La peste (Bompiani) by Camus Albert

La peste (Bompiani) by Camus Albert

autore:Camus Albert [Albert, Camus]
La lingua: ita
Format: epub
editore: Bompiani
pubblicato: 0101-01-01T00:00:00+00:00


III

Così, settimana dopo settimana, i prigionieri della peste si arrabattarono come poterono. E alcuni di loro, fra cui Rambert, come si è visto riuscivano persino a credere di agire ancora da uomini liberi, di essere ancora in grado scegliere. Ma in realtà a questo punto, a metà agosto, si poteva dire che la peste aveva sommerso tutto. Così non c’erano più destini individuali, ma una storia comune costituita dalla peste e sentimenti condivisi da tutti. Il più forte era quello della separazione e dell’esilio, con tutto ciò che comportava in termini di paura e di rivolta. Per tale motivo il narratore ritiene sia opportuno, giunti al culmine del caldo e della malattia, descrivere la situazione generale e, a titolo di esempio, le violenze dei nostri concittadini vivi, i funerali dei defunti e la sofferenza degli amanti divisi.

Proprio verso la metà di quell’anno si alzò il vento, che soffiò per molti giorni sulla città appestata. Il vento è particolarmente temuto dagli abitanti di Orano poiché non incontra alcun ostacolo naturale sull’altopiano in cui sorge la città e può così infilarsi nelle strade con tutta la sua violenza. Dopo i lunghi mesi in cui neppure una goccia d’acqua aveva rinfrescato la città, questa si era coperta di una patina grigia che con il vento si sfarinò.

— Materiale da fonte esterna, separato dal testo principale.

-- ==== Sys2Proof/Tests/Slice0.lean ====
section
/-! SUPPORT. The model's own tests: well-formedness, decoding of words written out from the spec's encodings, single
steps whose expected results are rows of spec/95_test_vectors.md, and for every statement with hypotheses a state
and operands that meet them. -/

namespace Sys2Proof.Tests

open Sys2Proof Sys2Proof.Machine

/-! ## Helpers -/

/-- A constructed machine with code at `pc` (the start states of 95_test_vectors.md section 0). -/
def boot (pc : Word) (r : Regs) (code : List Byte) : State := (State.construct Params.default pc r).hostLoad pc code

/-- A machine at 0x0100. -/
def sm (r : Regs) (code : List Byte) : State := boot 0x0100 r code

/-- Bytes stored by the host. -/
def put (a : Word) (bs : List Byte) (s : State) : State := s.hostLoad a bs

/-- One step, seen through `f`. -/
def after {α : Type} (f : State → α) (s : State) : Option α :=
  match step s with
  | .next t => some (f t)
  | .fault _ => none
  | .refused _ => none

/-- The error a step raises. -/
def raised (s : State) : Option Fault :=
  match step s with
  | .next _ => none
  | .fault e => some e
  | .refused _ => none

def af (s : State) : Byte × Byte × Word := (s.regs.a, s.regs.f, s.pc)

def z : Regs := resetRegs

def resetTimer : Timer := State.reset.timer

def hl : Regs := { z with h := 0xC0, l := 0x00 }

/-! ## Well-formedness: the one check, and a term of each other shape -/

theorem test_wf_refuses_prefix_term : (Instr.prefix_cb 0x37).wf = false := by decide
theorem test_wf_accepts_selected_row : Instr.swap_a.wf = true := by decide
theorem test_wf_accepts_operands : (Instr.stop 0xFF).wf = true ∧ (Instr.ld_ma16_sp 0xFFFF).wf = true := by decide

/-! ## Decoding: words written from 30_encoding.md -/

/-- R72 `01 ddd sss` with LD B,A; R73 `00 ddd 110`; R91 `00 pp0 001`. -/
theorem test_decode_loads :
    decode [0b01_000_111] = .ok (.ld_b_a, []) ∧ decode [0b00_111_110, 0x7F] = .ok (.ld_a_n8 0x7F, []) ∧
    decode [0b00_10_0001, 0x34, 0x12] = .ok (.ld_hl_n16 0x1234, []) ∧
    decode [0x08, 0x00, 0xC0] = .ok (.ld_ma16_sp 0xC000, []) ∧ decode [0xF0, 0x0F] = .ok (.ldh_a_ma8 0x0F, []) := by
  decide

/-- R97 `10 ooo sss`, R121 `00 ddd 100`, R123 `00 ddd 101`. -/
theorem test_decode_alu8 :
    decode [0b10_000_000] = .ok (.add_a_b, []) ∧ decode [0b10_111_110] = .ok (.cp_mhl, []) ∧
    decode [0b11_011_110, 0x3A] = .ok (.sbc_a_n8 0x3A, []) ∧ decode [0b00_110_101] = .ok (.dec_mhl, []) ∧
    decode [0b00_000_100] = .ok (.inc_b, []) ∧ decode [0x27] = .ok (.daa, []) := by
  decide

/-- R131-R136. -/
theorem test_decode_alu16 :
    decode [0b00_01_0011] = .ok (.inc_de, []) ∧ decode [0b00_11_1001] = .ok (.add_hl_sp, []) ∧
    decode [0xE8, 0xFF] = .ok (.add_sp_e8 0xFF, []) := by
  decide

/-- R138-R158: the byte after 0xCB is `00 ooo ttt`. -/
theorem test_decode_rotates :
    decode [0x17] = .ok (.rla, []) ∧ decode [0xCB, 0b00_001_001] = .ok (.rrc_c, []) ∧
    decode [0xCB, 0b00_110_110] = .ok (.swap_mhl, []) := by
  decide

/-- R159-R164: the byte after 0xCB is `01 bbb ttt`, `10 bbb ttt`, `11 bbb ttt`. -/
theorem test_decode_bits :
    decode [0xCB, 0b01_111_100] = .ok (.bit_7_h, []) ∧ decode [0xCB, 0b10_000_111] = .ok (.res_0_a, []) ∧
    decode [0xCB, 0b11_111_110] = .ok (.set_7_mhl, []) := by
  decide

/-- R166-R176 and R181-R184. -/
theorem test_decode_control_and_stack :
    decode [0b11_010_010, 0x00, 0x30] = .ok (.jp_nc_a16 0x3000, []) ∧ decode [0b001_11_000, 0x80] = .ok (.jr_c_e8 0x80, []) ∧
    decode [0b11_101_111] = .ok (.rst_0x28, []) ∧ decode [0xD9] = .ok (.reti, []) ∧
    decode [0b11_11_0101] = .ok (.push_af, []) ∧ decode [0b11_00_0001] = .ok (.pop_bc, []) := by
  decide

/-- R186-R192; a missing byte is refused by name. -/
theorem test_decode_system :
    decode [0x76] = .ok (.halt, []) ∧ decode [0x10, 0x00] = .ok (.stop 0x00, []) ∧
    decode [0xD3] = .ok (.unsupported_d3, []) ∧ decode [0xCB] = .error (.truncated 0xCB) ∧ decode [] = .error .empty := by
  decide

/-- The words of the opcode table: a primary row, a CB row written 0xCBxx, a row whose operand bytes are zero, and the
prefix row, whose second byte is then 0x00 (log entry 10). -/
theorem test_table_words :
    decodeTableWord 8 0x80 = some .add_a_b ∧ decodeTableWord 16 0xCB37 = some .swap_a ∧
    decodeTableWord 8 0xC3 = some (.jp_a16 0x0000) ∧ decodeTableWord 8 0xCB = some .rlc_b := by
  decide

/-! ## Loads (95_test_vectors.md 2.1) -/

theorem test_ld_b_a : after (fun t => (t.regs.b, t.pc)) (sm { z with a := 0x3C } [0x47]) = some (0x3C, 0x0101) := by decide
theorem test_ld_h_mhl : after (fun t => (t.regs.h, t.regs.l)) (put 0xC000 [0xAB] (sm hl [0x66])) = some (0xAB, 0x00) := by decide
theorem test_ld_mhl_n8_timer :
    after (fun t => (t.timer.tima, t.mem.read 0xFF05, t.pc)) (sm { z with h := 0xFF, l := 0x05 } [0x36, 0xF0]) =
      some (0xF0, 0x00, 0x0102) := by decide
theorem test_ld_a_mbc_tac :
    after (fun t => (t.regs.a, t.timer.timaCounter)) (put 0xFF07 [0x05] (sm { z with b := 0xFF, c := 0x07 } [0x0A])) =
      some (0x05, 8) := by decide
theorem test_ldh_ma8_a_div :
    after (fun t => (t.timer.div, t.timer.divCounter))
      ({ sm { z with a := 0x99 } [0xE0, 0x04] with timer := { resetTimer with div := 0x37, divCounter := 200 } }) =
      some (0x00, 12) := by decide
theorem test_ld_mhli_a_wraps :
    after (fun t => (t.regs.h, t.regs.l, t.ieReg)) (sm { z with a := 0x11, h := 0xFF, l := 0xFF } [0x22]) =
      some (0x00, 0x00, 0x11) := by decide
theorem test_ld_a_mhld_wraps :
    after (fun t => (t.regs.a, t.regs.h, t.regs.l)) (put 0x0000 [0x31] (boot 0x0200 z [0x3A])) = some (0x31, 0xFF, 0xFF) := by
  decide
theorem test_ld_ma16_sp_wraps :
    after (fun t => (t.memRead 0xFFFF, t.memRead 0x0000)) ({ sm z [0x08, 0xFF, 0xFF] with sp := 0x1234 }) = some (0x34, 0x12) := by
  decide
theorem test_ld_sp_hl : after (·.sp) (sm { z with h := 0xDF, l := 0xFF } [0xF9]) = some 0xDFFF := by decide

/-! ## 8-bit arithmetic (2.2) -/

theorem test_add_a_b : after af (sm { z with a := 0xFF, b := 0x01 } [0x80]) = some (0x00, 0xB0, 0x0101) := by decide
theorem test_add_a_a : after af (sm { z with a := 0x80, f := 0xF0 } [0x87]) = some (0x00, 0x90, 0x0101) := by decide
theorem test_adc_a_b : after af (sm { z with a := 0xE1, b := 0x0F, f := 0x10 } [0x88]) = some (0xF1, 0x20, 0x0101) := by decide
theorem test_adc_a_n8_modes :
    after af (sm { z with a := 0xFF, f := 0x10 } [0xCE, 0x00]) = some (0x00, 0x80, 0x0102) ∧
    after af ({ sm { z with a := 0xFF, f := 0x10 } [0xCE, 0x00] with
      params := { Params.default with adcSbcMode := .hardware } }) = some (0x00, 0xB0, 0x0102) := by decide
theorem test_sbc_a_n8_modes :
    after af (sm { z with f := 0x10 } [0xDE, 0x00]) = some (0xFF, 0x40, 0x0102) ∧
    after af ({ sm { z with f := 0x10 } [0xDE, 0x00] with
      params := { Params.default with adcSbcMode := .hardware } }) = some (0xFF, 0x70, 0x0102) := by decide
theorem test_sub_mhl : after af (put 0xC000 [0x40] (sm { hl with a := 0x3E } [0x96])) = some (0xFE, 0x50, 0x0101) := by decide
theorem test_cp_b : after af (sm { z with a := 0x3C, b := 0x2F } [0xB8]) = some (0x3C, 0x60, 0x0101) := by decide
theorem test_dec_mhl :
    after (fun t => (t.memRead 0xC000, t.regs.f)) (sm { hl with f := 0x10 } [0x35]) = some (0xFF, 0x70) := by decide
theorem test_inc_b : after (fun t => (t.regs.b, t.regs.f)) (sm { z with b := 0xFF } [0x04]) = some (0x00, 0xA0) := by decide
/-- 1.4: after 0x45 + 0x38, and after 0x99 + 0x67. -/
theorem test_daa_addition :
    after af (sm { z with a := 0x7D } [0x27]) = some (0x83, 0x00, 0x0101) ∧
    after af (sm { z with a := 0x00, f := 0xB0 } [0x27]) = some (0x66, 0x10, 0x0101) := by decide
theorem test_cpl : after af (sm { z with a := 0x35 } [0x2F]) = some (0xCA, 0x60, 0x0101) := by decide
theorem test_ccf : after af (sm { z with f := 0xE0 } [0x3F]) = some (0x00, 0x90, 0x0101) := by decide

Si sollevavano così folate di polvere e di cartacce che sbattevano contro le gambe dei passanti ormai sempre più rari. Li si vedeva affrettarsi per le strade, curvi, un fazzoletto o la mano sulla bocca. La sera, anziché radunarsi all’aperto per tentare di prolungare il più possibile una giornata che tutti sapevano poteva essere l’ultima, i gruppetti di persone in cui ci si imbatteva avevano fretta di rincasare o di entrare in un caffè, tanto che per alcuni giorni, all’ora del tramonto che in quel periodo arrivava molto in fretta, nelle strade deserte altro non c’era che il lamento ininterrotto del vento. Dal mare agitato e sempre invisibile giungeva un odore di alghe e di salsedine. Quella città deserta, bianca di polvere, satura di odori marini, e tutta sonora delle grida del vento, gemeva allora come un’isola maledetta.

Finora la peste aveva fatto molte più vittime nei sobborghi, più popolosi e meno salubri, che nel centro città. Ma all’improvviso parve avvicinarsi e insediarsi anche nei quartieri degli affari. Gli abitanti accusarono il vento di trasportare i germi dell’infezione. “Spariglia le carte,” diceva il direttore dell’hotel. Come che fosse, i quartieri del centro capivano che era giunto il loro turno quando durante la notte udivano vicinissima, e sempre più frequente, la sirena delle ambulanze che faceva risuonare sotto le loro finestre il grido tetro e senza passione della peste.

All’interno stesso della città si ebbe l’idea di isolare alcuni quartieri particolarmente colpiti e consentirne l’uscita solo agli uomini che svolgevano un servizio indispensabile. Coloro che ci vivevano finirono col considerare quella misura un affronto rivolto precisamente contro di loro, e in ogni caso pensavano per contrasto agli abitanti degli altri quartieri come a uomini liberi. Questi ultimi, invece, nei momenti difficili si consolavano immaginando che altri erano ancora meno liberi di loro.